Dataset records
=-=-=

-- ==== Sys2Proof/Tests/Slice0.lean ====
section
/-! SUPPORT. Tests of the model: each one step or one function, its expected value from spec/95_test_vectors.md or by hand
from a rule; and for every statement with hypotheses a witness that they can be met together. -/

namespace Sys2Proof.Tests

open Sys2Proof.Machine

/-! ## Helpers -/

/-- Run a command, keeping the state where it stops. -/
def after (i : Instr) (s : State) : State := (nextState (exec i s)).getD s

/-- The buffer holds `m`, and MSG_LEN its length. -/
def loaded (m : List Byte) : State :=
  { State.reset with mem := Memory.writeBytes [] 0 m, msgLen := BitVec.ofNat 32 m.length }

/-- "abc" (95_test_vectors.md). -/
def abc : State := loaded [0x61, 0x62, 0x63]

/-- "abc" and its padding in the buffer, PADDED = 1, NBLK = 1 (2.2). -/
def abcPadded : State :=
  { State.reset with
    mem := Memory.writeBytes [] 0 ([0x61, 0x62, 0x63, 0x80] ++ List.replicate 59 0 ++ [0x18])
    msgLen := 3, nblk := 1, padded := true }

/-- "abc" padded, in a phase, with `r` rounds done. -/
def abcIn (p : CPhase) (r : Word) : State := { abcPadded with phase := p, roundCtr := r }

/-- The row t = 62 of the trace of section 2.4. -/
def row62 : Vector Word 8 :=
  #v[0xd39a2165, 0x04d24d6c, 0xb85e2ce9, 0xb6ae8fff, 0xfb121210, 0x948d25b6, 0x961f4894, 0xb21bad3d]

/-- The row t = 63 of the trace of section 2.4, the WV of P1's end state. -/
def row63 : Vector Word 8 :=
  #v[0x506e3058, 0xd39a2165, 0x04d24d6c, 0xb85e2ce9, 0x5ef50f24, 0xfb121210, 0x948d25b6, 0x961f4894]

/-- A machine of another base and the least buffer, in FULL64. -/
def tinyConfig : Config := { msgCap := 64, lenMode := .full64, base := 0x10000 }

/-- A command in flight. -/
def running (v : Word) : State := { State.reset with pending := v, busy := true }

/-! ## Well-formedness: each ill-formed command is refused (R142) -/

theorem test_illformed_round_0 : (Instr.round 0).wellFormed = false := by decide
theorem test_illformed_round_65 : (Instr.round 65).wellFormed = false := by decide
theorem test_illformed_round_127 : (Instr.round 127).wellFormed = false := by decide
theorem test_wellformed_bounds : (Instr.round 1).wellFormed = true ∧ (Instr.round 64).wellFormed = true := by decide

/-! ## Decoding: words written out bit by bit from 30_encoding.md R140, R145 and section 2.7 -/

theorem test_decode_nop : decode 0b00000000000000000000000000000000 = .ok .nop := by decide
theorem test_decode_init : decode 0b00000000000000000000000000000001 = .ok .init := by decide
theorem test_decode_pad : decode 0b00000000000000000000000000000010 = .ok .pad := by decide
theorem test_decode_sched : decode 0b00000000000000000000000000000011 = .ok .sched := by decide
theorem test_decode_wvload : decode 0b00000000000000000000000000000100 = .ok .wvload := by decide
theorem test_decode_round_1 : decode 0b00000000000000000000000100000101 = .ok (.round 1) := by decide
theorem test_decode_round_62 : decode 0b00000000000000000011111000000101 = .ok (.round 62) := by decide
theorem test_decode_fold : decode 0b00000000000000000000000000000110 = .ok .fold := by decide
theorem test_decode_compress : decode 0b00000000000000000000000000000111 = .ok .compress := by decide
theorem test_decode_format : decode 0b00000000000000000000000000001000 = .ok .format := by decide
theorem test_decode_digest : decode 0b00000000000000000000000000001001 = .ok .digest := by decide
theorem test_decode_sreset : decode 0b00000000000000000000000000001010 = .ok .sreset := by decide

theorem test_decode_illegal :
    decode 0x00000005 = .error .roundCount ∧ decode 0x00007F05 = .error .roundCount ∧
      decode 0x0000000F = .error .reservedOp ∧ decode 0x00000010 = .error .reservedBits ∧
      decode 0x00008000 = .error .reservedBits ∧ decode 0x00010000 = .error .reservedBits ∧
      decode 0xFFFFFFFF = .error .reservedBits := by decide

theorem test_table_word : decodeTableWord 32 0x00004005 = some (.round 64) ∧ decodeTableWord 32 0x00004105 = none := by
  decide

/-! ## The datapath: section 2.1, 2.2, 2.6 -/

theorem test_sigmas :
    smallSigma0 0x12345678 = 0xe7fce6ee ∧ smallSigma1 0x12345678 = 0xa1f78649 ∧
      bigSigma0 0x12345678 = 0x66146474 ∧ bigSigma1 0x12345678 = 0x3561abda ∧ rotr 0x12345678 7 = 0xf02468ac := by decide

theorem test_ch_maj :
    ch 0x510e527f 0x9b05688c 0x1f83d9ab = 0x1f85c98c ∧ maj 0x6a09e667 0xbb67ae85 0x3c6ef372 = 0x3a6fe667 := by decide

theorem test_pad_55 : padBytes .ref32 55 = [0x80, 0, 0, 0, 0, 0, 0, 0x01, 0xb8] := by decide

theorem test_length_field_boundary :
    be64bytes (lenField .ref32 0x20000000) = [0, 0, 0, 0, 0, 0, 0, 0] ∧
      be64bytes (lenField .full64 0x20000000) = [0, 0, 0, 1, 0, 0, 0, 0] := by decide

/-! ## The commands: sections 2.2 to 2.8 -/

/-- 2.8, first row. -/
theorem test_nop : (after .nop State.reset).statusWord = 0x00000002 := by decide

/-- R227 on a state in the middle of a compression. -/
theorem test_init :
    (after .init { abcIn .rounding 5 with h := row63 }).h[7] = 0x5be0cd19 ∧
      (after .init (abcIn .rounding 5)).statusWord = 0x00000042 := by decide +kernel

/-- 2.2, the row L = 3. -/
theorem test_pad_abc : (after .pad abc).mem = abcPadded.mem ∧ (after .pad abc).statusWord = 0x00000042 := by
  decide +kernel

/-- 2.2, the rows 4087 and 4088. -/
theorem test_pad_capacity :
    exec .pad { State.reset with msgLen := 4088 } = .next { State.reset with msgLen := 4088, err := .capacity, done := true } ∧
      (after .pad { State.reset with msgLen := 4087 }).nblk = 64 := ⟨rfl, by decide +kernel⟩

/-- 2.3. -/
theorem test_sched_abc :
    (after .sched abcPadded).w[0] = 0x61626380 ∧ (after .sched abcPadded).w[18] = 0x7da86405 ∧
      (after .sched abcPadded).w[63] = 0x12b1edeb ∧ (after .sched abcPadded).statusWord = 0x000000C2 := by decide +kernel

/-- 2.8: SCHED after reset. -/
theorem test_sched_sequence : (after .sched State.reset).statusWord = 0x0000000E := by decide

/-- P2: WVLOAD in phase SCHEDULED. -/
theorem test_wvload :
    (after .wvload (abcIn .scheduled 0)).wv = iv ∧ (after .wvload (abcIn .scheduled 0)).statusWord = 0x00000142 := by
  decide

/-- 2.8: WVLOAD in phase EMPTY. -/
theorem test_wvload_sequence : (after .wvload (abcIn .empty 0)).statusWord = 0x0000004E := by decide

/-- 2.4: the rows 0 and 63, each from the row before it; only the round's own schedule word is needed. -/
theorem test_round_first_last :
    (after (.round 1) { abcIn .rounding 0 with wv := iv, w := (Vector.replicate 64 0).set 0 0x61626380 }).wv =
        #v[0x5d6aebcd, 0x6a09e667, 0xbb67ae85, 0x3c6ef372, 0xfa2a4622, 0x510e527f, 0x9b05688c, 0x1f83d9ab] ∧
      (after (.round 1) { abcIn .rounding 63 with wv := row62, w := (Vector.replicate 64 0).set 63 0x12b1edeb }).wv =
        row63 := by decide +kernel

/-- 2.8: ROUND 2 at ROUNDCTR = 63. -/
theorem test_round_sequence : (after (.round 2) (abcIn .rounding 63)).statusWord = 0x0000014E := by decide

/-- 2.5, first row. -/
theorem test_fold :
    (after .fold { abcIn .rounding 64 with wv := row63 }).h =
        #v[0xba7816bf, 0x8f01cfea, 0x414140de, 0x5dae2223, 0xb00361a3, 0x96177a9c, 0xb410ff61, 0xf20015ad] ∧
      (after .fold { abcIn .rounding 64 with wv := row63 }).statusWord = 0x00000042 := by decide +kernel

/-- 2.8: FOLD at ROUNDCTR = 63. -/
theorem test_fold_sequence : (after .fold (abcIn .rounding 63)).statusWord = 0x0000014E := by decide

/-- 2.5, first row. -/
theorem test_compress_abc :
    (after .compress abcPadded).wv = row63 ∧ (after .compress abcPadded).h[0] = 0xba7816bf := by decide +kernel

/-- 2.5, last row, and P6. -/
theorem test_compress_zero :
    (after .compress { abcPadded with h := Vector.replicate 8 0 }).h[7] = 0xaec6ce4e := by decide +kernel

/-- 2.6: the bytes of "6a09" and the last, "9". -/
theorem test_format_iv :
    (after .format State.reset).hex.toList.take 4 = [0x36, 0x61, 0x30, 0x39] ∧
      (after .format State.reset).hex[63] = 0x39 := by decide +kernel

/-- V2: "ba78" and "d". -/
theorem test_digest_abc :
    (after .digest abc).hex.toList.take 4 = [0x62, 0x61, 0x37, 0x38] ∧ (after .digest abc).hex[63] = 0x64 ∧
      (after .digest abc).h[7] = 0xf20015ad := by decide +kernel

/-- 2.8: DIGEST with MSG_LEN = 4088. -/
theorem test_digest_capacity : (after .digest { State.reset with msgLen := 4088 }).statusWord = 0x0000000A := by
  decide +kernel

=-=-=

> Aim of the task
Of the entries above, tally the lines with "each" in them. Only the total should be given.

> Exercise answer
3